---------- RECORDS FOR THIS EXERCISE ----------
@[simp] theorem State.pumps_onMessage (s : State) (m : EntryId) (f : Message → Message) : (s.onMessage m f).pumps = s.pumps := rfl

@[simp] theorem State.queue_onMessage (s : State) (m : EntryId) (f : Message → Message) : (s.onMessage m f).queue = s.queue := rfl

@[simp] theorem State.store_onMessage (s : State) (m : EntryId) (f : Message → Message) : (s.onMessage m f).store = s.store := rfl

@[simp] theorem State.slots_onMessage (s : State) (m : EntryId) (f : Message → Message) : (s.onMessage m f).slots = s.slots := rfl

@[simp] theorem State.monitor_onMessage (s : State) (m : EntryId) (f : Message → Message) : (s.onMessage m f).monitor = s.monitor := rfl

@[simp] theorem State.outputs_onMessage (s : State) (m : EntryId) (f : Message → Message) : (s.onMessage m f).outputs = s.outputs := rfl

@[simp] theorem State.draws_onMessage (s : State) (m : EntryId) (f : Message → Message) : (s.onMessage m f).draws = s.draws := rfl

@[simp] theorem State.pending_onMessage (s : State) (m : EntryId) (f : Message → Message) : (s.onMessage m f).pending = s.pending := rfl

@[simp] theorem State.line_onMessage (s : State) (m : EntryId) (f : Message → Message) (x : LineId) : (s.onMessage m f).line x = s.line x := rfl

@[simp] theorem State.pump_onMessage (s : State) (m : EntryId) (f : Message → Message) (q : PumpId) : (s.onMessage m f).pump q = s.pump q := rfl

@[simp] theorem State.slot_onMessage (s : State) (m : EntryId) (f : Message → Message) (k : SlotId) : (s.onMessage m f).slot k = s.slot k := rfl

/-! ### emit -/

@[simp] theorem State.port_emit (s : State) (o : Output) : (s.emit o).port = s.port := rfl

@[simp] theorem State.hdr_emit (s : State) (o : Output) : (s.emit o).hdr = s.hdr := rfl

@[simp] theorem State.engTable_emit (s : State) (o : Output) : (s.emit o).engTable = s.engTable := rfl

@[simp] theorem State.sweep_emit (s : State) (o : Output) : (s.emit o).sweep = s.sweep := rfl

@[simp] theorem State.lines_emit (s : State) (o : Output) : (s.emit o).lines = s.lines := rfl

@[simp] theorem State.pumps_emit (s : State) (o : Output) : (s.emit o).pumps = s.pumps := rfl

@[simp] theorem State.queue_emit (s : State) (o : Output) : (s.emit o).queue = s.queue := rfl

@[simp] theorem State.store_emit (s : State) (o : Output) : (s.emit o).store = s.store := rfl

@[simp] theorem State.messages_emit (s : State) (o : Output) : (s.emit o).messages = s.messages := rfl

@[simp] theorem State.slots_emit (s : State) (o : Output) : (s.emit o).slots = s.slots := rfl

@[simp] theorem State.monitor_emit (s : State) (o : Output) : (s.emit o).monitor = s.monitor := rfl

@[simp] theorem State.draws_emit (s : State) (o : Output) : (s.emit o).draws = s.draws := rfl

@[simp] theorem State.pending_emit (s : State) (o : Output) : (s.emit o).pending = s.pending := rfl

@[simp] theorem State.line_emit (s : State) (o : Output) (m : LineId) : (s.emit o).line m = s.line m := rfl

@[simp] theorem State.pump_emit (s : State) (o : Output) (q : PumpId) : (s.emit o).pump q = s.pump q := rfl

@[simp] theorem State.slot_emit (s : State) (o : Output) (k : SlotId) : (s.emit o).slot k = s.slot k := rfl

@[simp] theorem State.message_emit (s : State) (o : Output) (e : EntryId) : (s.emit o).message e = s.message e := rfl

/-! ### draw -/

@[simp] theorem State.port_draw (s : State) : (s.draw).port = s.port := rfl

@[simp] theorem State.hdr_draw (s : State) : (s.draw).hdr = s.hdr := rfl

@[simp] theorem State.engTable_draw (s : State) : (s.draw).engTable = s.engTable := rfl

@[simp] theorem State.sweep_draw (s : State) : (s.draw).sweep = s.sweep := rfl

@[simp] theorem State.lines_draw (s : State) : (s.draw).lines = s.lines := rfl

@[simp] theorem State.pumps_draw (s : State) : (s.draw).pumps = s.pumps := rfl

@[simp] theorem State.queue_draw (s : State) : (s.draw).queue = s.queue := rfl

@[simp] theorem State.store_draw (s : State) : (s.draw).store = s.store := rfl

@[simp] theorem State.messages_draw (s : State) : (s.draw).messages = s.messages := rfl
----------
---------- RECORDS FOR THIS EXERCISE ----------
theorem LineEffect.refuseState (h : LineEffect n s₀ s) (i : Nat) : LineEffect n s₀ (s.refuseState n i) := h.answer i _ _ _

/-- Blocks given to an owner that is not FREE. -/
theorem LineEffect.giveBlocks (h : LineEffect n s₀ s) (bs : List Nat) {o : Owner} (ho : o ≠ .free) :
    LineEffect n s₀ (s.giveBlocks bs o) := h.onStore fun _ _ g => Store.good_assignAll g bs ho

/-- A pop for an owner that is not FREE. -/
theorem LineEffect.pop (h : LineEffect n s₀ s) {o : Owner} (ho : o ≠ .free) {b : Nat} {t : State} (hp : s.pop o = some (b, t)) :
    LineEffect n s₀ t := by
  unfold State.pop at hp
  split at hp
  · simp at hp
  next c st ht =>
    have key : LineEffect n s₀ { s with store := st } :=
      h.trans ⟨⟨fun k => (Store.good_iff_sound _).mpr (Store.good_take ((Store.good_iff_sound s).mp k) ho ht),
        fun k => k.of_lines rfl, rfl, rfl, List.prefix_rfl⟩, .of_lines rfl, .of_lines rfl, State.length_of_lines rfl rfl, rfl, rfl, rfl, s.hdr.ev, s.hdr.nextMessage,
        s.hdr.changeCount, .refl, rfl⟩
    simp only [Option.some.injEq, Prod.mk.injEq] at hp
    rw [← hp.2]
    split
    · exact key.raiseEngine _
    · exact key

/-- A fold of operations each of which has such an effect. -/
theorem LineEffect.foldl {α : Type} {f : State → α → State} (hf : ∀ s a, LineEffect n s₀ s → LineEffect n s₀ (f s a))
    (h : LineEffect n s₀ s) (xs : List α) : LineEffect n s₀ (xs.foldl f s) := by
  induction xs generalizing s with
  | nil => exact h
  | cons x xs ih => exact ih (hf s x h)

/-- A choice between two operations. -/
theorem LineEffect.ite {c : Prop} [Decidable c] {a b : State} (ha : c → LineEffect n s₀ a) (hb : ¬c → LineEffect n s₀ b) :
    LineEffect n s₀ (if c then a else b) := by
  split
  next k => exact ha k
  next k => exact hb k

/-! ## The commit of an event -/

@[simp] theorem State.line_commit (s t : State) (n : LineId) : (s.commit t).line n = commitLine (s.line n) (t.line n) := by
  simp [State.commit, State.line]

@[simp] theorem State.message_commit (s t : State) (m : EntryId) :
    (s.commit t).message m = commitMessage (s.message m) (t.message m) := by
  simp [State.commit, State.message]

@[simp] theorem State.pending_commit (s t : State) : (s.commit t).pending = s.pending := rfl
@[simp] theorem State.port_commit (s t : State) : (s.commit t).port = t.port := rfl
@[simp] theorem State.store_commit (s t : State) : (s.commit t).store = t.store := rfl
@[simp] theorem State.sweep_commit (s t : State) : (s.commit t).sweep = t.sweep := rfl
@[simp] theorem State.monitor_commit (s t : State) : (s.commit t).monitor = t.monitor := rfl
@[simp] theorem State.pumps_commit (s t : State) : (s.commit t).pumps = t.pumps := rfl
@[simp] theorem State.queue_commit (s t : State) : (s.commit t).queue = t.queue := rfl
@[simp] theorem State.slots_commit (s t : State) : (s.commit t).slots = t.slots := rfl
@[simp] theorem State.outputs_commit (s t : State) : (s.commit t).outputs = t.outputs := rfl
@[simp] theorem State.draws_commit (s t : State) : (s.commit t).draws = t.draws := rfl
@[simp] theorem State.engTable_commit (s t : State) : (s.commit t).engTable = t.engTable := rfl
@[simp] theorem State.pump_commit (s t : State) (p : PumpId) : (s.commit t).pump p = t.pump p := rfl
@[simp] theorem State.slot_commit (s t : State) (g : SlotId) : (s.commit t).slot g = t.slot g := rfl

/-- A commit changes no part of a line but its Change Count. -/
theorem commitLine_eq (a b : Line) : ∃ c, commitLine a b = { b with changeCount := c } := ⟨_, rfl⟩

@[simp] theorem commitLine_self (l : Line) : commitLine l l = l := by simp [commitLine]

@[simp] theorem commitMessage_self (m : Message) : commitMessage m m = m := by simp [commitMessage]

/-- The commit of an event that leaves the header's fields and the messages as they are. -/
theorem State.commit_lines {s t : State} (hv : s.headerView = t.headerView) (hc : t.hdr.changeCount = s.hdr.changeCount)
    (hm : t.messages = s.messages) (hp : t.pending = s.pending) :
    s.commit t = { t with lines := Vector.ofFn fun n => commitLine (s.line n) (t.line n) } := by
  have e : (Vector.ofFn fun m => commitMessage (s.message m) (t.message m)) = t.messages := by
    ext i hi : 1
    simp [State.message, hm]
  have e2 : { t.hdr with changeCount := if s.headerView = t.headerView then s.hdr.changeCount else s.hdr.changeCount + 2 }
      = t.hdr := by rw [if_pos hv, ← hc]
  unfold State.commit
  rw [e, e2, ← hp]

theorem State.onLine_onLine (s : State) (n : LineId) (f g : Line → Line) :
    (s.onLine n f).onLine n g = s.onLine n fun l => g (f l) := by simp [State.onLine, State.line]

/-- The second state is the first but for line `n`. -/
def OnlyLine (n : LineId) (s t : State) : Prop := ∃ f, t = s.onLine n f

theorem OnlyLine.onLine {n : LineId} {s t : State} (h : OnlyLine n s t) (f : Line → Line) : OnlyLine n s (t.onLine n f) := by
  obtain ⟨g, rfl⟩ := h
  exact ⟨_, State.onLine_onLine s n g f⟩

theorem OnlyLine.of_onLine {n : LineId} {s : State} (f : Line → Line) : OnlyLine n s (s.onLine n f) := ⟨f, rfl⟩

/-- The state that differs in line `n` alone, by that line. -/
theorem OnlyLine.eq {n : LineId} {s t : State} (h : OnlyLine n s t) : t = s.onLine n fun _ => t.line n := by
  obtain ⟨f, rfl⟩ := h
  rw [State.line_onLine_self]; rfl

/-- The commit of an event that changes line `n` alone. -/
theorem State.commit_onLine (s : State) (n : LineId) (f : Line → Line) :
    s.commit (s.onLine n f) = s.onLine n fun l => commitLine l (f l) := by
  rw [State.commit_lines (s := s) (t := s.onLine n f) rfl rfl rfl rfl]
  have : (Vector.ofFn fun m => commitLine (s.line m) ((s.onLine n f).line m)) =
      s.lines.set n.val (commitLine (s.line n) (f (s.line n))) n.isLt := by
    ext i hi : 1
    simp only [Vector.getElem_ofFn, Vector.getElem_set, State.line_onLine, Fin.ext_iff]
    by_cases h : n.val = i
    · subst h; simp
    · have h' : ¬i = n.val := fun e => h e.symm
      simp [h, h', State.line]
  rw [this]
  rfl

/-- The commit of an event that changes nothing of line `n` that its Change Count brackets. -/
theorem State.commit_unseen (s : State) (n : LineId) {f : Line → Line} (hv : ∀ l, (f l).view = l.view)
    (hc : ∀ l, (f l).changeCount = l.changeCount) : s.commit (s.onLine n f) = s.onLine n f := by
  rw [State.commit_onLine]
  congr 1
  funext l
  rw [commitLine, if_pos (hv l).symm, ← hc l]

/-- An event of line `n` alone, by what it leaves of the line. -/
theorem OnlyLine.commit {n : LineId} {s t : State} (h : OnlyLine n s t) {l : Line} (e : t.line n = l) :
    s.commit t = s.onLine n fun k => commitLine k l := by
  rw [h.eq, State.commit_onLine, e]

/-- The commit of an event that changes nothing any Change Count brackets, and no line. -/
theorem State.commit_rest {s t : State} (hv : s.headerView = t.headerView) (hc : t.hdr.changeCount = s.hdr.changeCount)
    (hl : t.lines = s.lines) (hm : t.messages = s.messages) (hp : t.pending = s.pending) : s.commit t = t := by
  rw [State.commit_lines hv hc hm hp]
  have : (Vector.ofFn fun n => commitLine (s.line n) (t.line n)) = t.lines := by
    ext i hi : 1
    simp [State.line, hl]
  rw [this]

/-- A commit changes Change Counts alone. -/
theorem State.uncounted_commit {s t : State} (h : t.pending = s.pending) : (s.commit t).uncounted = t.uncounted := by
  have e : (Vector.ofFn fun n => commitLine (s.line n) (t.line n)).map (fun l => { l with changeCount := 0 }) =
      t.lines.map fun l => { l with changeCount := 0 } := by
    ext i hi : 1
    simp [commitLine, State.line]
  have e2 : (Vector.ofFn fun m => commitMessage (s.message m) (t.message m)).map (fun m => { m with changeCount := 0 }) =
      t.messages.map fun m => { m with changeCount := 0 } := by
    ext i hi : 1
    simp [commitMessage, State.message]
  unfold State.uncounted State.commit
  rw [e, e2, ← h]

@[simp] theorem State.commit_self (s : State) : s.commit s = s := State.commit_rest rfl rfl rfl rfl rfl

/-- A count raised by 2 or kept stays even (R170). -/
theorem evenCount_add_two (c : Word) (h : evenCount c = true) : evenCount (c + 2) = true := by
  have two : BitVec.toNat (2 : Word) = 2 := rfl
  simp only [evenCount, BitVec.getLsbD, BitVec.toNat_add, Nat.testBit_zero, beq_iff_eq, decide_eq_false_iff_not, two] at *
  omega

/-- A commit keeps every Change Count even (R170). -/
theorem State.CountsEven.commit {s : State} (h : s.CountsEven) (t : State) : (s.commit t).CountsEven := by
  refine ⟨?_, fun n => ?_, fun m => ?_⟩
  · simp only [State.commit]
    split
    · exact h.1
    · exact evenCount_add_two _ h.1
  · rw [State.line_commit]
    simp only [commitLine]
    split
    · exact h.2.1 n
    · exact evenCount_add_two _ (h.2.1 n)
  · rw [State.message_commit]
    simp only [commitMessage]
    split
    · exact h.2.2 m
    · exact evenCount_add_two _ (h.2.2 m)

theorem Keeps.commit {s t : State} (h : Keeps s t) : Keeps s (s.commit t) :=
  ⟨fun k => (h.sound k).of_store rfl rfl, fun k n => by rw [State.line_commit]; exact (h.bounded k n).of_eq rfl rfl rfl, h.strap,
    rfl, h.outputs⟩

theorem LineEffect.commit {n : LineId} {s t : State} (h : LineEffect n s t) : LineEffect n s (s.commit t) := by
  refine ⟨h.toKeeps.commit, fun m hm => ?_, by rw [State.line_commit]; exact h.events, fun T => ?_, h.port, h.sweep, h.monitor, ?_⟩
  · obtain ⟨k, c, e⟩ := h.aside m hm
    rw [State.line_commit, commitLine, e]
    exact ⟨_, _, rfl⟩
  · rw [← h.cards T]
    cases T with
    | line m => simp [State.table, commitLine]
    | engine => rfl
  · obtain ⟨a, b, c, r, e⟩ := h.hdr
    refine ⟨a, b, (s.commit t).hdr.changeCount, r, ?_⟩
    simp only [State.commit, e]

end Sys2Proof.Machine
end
----------
• **WHAT IS BEING ASKED**:
Check the records above and copy each line that has the string "Word".

• **EXPECTED OUTPUT**:
theorem evenCount_add_two (c : Word) (h : evenCount c = true) : evenCount (c + 2) = true := by
  have two : BitVec.toNat (2 : Word) = 2 := rfl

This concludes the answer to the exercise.